*** Begin section ***

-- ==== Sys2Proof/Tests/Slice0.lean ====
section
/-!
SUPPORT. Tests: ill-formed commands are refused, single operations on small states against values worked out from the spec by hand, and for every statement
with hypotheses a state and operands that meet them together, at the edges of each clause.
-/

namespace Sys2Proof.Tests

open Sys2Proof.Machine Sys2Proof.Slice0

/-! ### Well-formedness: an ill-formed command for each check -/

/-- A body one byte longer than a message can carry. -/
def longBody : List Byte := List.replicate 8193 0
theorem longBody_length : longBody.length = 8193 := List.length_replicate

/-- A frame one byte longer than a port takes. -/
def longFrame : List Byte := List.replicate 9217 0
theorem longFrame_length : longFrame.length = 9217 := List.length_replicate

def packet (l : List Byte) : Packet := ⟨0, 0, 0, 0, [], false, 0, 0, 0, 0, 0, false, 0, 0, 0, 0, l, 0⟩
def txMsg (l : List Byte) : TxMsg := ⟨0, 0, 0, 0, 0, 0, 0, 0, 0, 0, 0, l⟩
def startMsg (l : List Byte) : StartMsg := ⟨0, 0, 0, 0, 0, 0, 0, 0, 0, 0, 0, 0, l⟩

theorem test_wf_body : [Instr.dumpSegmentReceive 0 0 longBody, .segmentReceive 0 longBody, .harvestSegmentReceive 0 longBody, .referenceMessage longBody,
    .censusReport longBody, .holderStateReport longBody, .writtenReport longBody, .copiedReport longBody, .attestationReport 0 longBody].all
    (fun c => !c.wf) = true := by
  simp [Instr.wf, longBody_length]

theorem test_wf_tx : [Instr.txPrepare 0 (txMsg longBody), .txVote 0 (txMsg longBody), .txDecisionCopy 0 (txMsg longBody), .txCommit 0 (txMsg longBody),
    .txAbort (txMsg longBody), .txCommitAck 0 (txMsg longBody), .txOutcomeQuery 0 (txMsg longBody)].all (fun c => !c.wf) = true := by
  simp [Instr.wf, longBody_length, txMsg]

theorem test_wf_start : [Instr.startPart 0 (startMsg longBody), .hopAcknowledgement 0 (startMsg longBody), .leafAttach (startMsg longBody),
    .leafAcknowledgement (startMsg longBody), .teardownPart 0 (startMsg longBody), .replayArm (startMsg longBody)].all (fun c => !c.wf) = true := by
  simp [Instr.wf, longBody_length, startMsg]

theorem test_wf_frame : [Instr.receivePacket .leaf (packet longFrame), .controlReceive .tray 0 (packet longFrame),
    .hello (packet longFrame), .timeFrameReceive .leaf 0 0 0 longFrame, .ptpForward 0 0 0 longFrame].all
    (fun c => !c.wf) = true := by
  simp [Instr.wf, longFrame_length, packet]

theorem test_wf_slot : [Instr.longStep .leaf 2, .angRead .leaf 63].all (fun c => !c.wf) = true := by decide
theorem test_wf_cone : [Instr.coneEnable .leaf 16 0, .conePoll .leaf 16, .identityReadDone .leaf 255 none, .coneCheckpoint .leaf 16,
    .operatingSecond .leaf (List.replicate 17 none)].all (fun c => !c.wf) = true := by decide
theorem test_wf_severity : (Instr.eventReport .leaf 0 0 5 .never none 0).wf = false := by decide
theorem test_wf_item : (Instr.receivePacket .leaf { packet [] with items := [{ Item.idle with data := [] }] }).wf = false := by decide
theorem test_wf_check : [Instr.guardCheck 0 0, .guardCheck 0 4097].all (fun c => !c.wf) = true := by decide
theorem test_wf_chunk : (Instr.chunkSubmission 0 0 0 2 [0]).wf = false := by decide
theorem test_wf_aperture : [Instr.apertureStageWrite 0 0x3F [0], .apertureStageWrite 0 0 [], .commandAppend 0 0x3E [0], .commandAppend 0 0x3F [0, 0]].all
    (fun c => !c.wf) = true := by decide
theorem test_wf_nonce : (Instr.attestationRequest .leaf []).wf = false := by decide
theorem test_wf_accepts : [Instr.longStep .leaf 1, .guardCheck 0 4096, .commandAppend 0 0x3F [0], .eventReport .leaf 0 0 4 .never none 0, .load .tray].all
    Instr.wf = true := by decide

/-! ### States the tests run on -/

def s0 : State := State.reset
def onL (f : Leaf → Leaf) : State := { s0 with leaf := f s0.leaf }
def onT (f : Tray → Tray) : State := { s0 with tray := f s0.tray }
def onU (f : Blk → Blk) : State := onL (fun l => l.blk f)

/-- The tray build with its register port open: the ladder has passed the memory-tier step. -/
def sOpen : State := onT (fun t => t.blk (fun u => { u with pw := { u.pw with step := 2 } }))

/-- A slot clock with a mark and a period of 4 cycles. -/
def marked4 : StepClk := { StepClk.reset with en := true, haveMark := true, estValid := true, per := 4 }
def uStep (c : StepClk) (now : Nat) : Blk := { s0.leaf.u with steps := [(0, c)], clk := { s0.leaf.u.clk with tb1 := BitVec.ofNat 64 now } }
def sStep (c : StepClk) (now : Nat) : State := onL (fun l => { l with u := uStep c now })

*** End section ***

▶ _The task_
Reproduce, word for word and in full, only the lines above that start at the line with "can carry. -/" and run through the line with "theorem test_wf_slot : [Instr.longStep", both ends included.

▶ _Result for this task_
/-- A body one byte longer than a message can carry. -/
def longBody : List Byte := List.replicate 8193 0
theorem longBody_length : longBody.length = 8193 := List.length_replicate

/-- A frame one byte longer than a port takes. -/
def longFrame : List Byte := List.replicate 9217 0
theorem longFrame_length : longFrame.length = 9217 := List.length_replicate

def packet (l : List Byte) : Packet := ⟨0, 0, 0, 0, [], false, 0, 0, 0, 0, 0, false, 0, 0, 0, 0, l, 0⟩
def txMsg (l : List Byte) : TxMsg := ⟨0, 0, 0, 0, 0, 0, 0, 0, 0, 0, 0, l⟩
def startMsg (l : List Byte) : StartMsg := ⟨0, 0, 0, 0, 0, 0, 0, 0, 0, 0, 0, 0, l⟩

theorem test_wf_body : [Instr.dumpSegmentReceive 0 0 longBody, .segmentReceive 0 longBody, .harvestSegmentReceive 0 longBody, .referenceMessage longBody,
    .censusReport longBody, .holderStateReport longBody, .writtenReport longBody, .copiedReport longBody, .attestationReport 0 longBody].all
    (fun c => !c.wf) = true := by
  simp [Instr.wf, longBody_length]

theorem test_wf_tx : [Instr.txPrepare 0 (txMsg longBody), .txVote 0 (txMsg longBody), .txDecisionCopy 0 (txMsg longBody), .txCommit 0 (txMsg longBody),
    .txAbort (txMsg longBody), .txCommitAck 0 (txMsg longBody), .txOutcomeQuery 0 (txMsg longBody)].all (fun c => !c.wf) = true := by
  simp [Instr.wf, longBody_length, txMsg]

theorem test_wf_start : [Instr.startPart 0 (startMsg longBody), .hopAcknowledgement 0 (startMsg longBody), .leafAttach (startMsg longBody),
    .leafAcknowledgement (startMsg longBody), .teardownPart 0 (startMsg longBody), .replayArm (startMsg longBody)].all (fun c => !c.wf) = true := by
  simp [Instr.wf, longBody_length, startMsg]

theorem test_wf_frame : [Instr.receivePacket .leaf (packet longFrame), .controlReceive .tray 0 (packet longFrame),
    .hello (packet longFrame), .timeFrameReceive .leaf 0 0 0 longFrame, .ptpForward 0 0 0 longFrame].all
    (fun c => !c.wf) = true := by
  simp [Instr.wf, longFrame_length, packet]

theorem test_wf_slot : [Instr.longStep .leaf 2, .angRead .leaf 63].all (fun c => !c.wf) = true := by decide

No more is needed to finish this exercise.